I found out from fellow brewers that you'll need to use about a kilo to get any sort of effect and that would cost about $40 seeing as though you buy it in 250ml bottles and that costs about $10 even buying wholesale wasn't that much cheaper. It ok for canadians to use it because its dirt cheap over there about $2 a kilo and they can get straight concentrated syrup the can be subtituted for water in the recipe 

but i still want to use it one day


----------



## proudscum (14/1/11)

mje1980 said:


> Im reading the classic beer styles brown ale book, and it mentions maple syrup. It needs to be real maple syrup, not imitation, and it needs to be added post boil, without being boiled, if you want the aroma and flavour. I think it just needs pasteurisation. Honey can be treated the same from memory.




For the manufacture of good maple syrup it is boiled down by 40:1 so one would imagine that it can go straight into the fermenter.It should go well with porter,browns or a smoked beer.If you can get amber grade it has a much better flavour.

http://pittsburgh.about.com/cs/pennsylvani...maple_syrup.htm

My partner got maple syrup from these people X1 Gallon X1 quart when the dollar was low
72/100 and it cost about $150 to the door.God it was good stuff just cant go back to the rubbish in the supermarket.

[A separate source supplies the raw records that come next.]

/-- A cancel and a flush (R216, R226): a cancel closes every live record of its window with its tile and sequence number and
takes no slot; a flush command closes every record of the quadrants it names; both leave every other record. The life of a
record (R217 to R223): armed or closed as no-step at tick 1,240; presented, it opens with its baseline, threshold and
deadline and asks the engine for its pre-position, or is skipped where the engine takes none; a record past its step
expires; an open one past its deadline is missed; a held one ends with its hold. -/
def Obligations.TrailRecords : Prop :=
  ((∀ (s : State) (a : Access) (f : Form) (b : BitVec 128) (q : Nat), awake s = true → a.port = .fabric → inTrail f = true →
    f.width = 128 → f.full = true → q = (f.off.toNat - 0x100000) / 0x1000 → q < quads s →
    (recOf b).kind = 2 → (recOf b).malformed = false → cfgB s (trailO Reg.TRAIL_EN) q = true → (win s q).slots.rises 0 = true →
    ∃ t, exec (.trailCancel a f b) s = .next t ∧ t.ports.fab = .ok 0 ∧ (win t q).tail = (win s q).tail ∧
      ∀ i x, slot s q i = some x →
        ((x.w0.field 9 0 = (recOf b).tile ∧ x.w2.field 31 16 = (recOf b).w2.field 31 16) → slot t q i = none) ∧
        (¬(x.w0.field 9 0 = (recOf b).tile ∧ x.w2.field 31 16 = (recOf b).w2.field 31 16) → slot t q i = some x)) ∧
  (∀ (s : State) (a : Access) (mask : BitVec 4), awake s = true → reaches s a = true → secure s a = true →
    ∃ t, exec (.trailCmdFlush a mask) s = .next t ∧
      (∀ q i, q < quads s → mask.toNat.testBit q = true → slot t q i = none) ∧
      (∀ q, mask.toNat.testBit q = false → win t q = win s q))) ∧
  ((∀ (s : State) (q i : Nat) (x : Slot) (di : Int), awake s = true → slot s q i = some x → x.state = .pending → x.pred = some di →
    atTick s estP 1240 = true →
    ∃ t, exec (.trailArm q i) s = .next t ∧
      ((cfgF s (trailO Reg.TRAIL_CFG) 27 16 : Int) ≤ di → slot t q i = some { x with state := .armed } ∧ Only [.trail] s t) ∧
      (di < (cfgF s (trailO Reg.TRAIL_CFG) 27 16 : Int) → slot t q i = none ∧ Only [.trail, .live] s t) ∧
      ∀ j, j ≠ i → slot t q j = slot s q j) ∧
  (∀ (s : State) (q i : Nat) (x : Slot) (di : Int), awake s = true → slot s q i = some x → x.state = .armed → x.pred = some di →
    atTick s controlP 0 = true → x.preAt ≤ now s → inTime s x = true → preposOpen s x.sector = true →
    ∃ t, exec (.trailPresent q i) s = .next t ∧
      (∃ y, slot t q i = some y ∧ y.state = .opened ∧ y.present = now s ∧ y.base = (clu s x.clu).mNow ∧
        y.need = Nat.max (roundDiv ((cfgF s (trailO Reg.TRAIL_CFG) 15 8 : Int) * di) 100).toNat (cfgF s (trailO Reg.TRAIL_CFG) 27 16) ∧
        y.dead = x.stepAt + 40 * cfgF s (trailO Reg.TRAIL_CFG) 7 0 ∧
        y.amount = roundDiv ((cfgF s (trailO Reg.TRAIL_PRE) 7 0 : Int) * di) 5000) ∧
      (∃ p, (sec t x.sector).asked = (sec s x.sector).asked ++ [p] ∧ p.slot = slotKey q i ∧ p.clu = x.clu % 4 ∧ p.di = di) ∧
      ∀ j, j ≠ i → slot t q j = slot s q j) ∧
  (∀ (s : State) (q i : Nat) (x : Slot) (di : Int), awake s = true → slot s q i = some x → x.state = .armed → x.pred = some di →
    atTick s controlP 0 = true → x.preAt ≤ now s → inTime s x = true → preposOpen s x.sector = false →
    ∃ t, exec (.trailPresent q i) s = .next t ∧ slot t q i = none ∧ t.secs = s.secs) ∧
  (∀ (s : State) (q i : Nat) (x : Slot), awake s = true → slot s q i = some x → (x.state = .pending ∨ x.state = .armed) →
    atTick s controlP 0 = true → x.stepAt < now s → (x.pred = none ∨ inTime s x = false) → q < 4 →
    ∃ t, exec (.trailExpire q i) s = .next t ∧ slot t q i = none ∧ (∀ j, j ≠ i → slot t q j = slot s q j) ∧ Only [.trail, .live] s t ∧
      (live t (trailO (Reg.TRAIL_EXPIRED q))).toNat = Nat.min ((live s (trailO (Reg.TRAIL_EXPIRED q))).toNat + 1) 0xFFFFFFFF) ∧
  (∀ (s : State) (q i : Nat) (x : Slot), awake s = true → slot s q i = some x → x.state = .opened → atTick s controlP 30 = true →
    (x.dead < now s ∨ x.dead = now s ∧ x.judged = some (now s)) →
    ∃ t, exec (.trailMiss q i) s = .next t ∧ slot t q i = none ∧ (∀ j, j ≠ i → slot t q j = slot s q j) ∧
      (sec t x.sector).reports = (sec s x.sector).reports ++ [(slotKey q i, true)]) ∧
  (∀ (s : State) (q i : Nat) (x : Slot), awake s = true → slot s q i = some x → x.state = .held → x.holdEnd ≤ now s →
    ∃ t, exec (.trailHoldEnd q i) s = .next t ∧ slot t q i = none ∧ (∀ j, j ≠ i → slot t q j = slot s q j) ∧
      (sec t x.sector).cmdPre.isSome = true ∧ Only [.trail, .secs] s t))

https://maple.vtweb.com/momandpopsmaple/order.htm


----------



## Airgead (14/1/11)

I've used maple in meads (lovely) when some friends from Canada brought some over for us but am yet to try it in beers. Use it the way you would honey. Add post boil or you will loose all the flavour. Its concentrated enough that it really doesn't need any treatment but the paranoid may like to add it when its still above pasteurisation temp just in case. Has a different flavour to honey but should work most places honey works. I'm thinking a maple porter or maybe a maple brown...

Cheers
Dave


----------



## brettprevans (14/1/11)

just on the substituting dex for maple syrup..its chalk and cheese. dex is copletely fermentable and no taste, thins beer etc. maple syrup isnt completely fermentable has taste etc etc. it gives you a completely differant profile. as other have said, honey would be your next closest substitute, but again the flavours that maple syrup provide are kind of unique. 

as for it tasting horrible in beer. pffft. what rubbish


----------



## mje1980 (15/1/11)

Im seriously tempted to do a maple syrup brown ale. It'd be worth the 20 bucks for 500ml of the stuff i think. I think i'dd add it at flameout, or possibly the cube, as the wort is still quite hot going in ( i let it sit for 10 mins ). be worth it for the aroma alone!


----------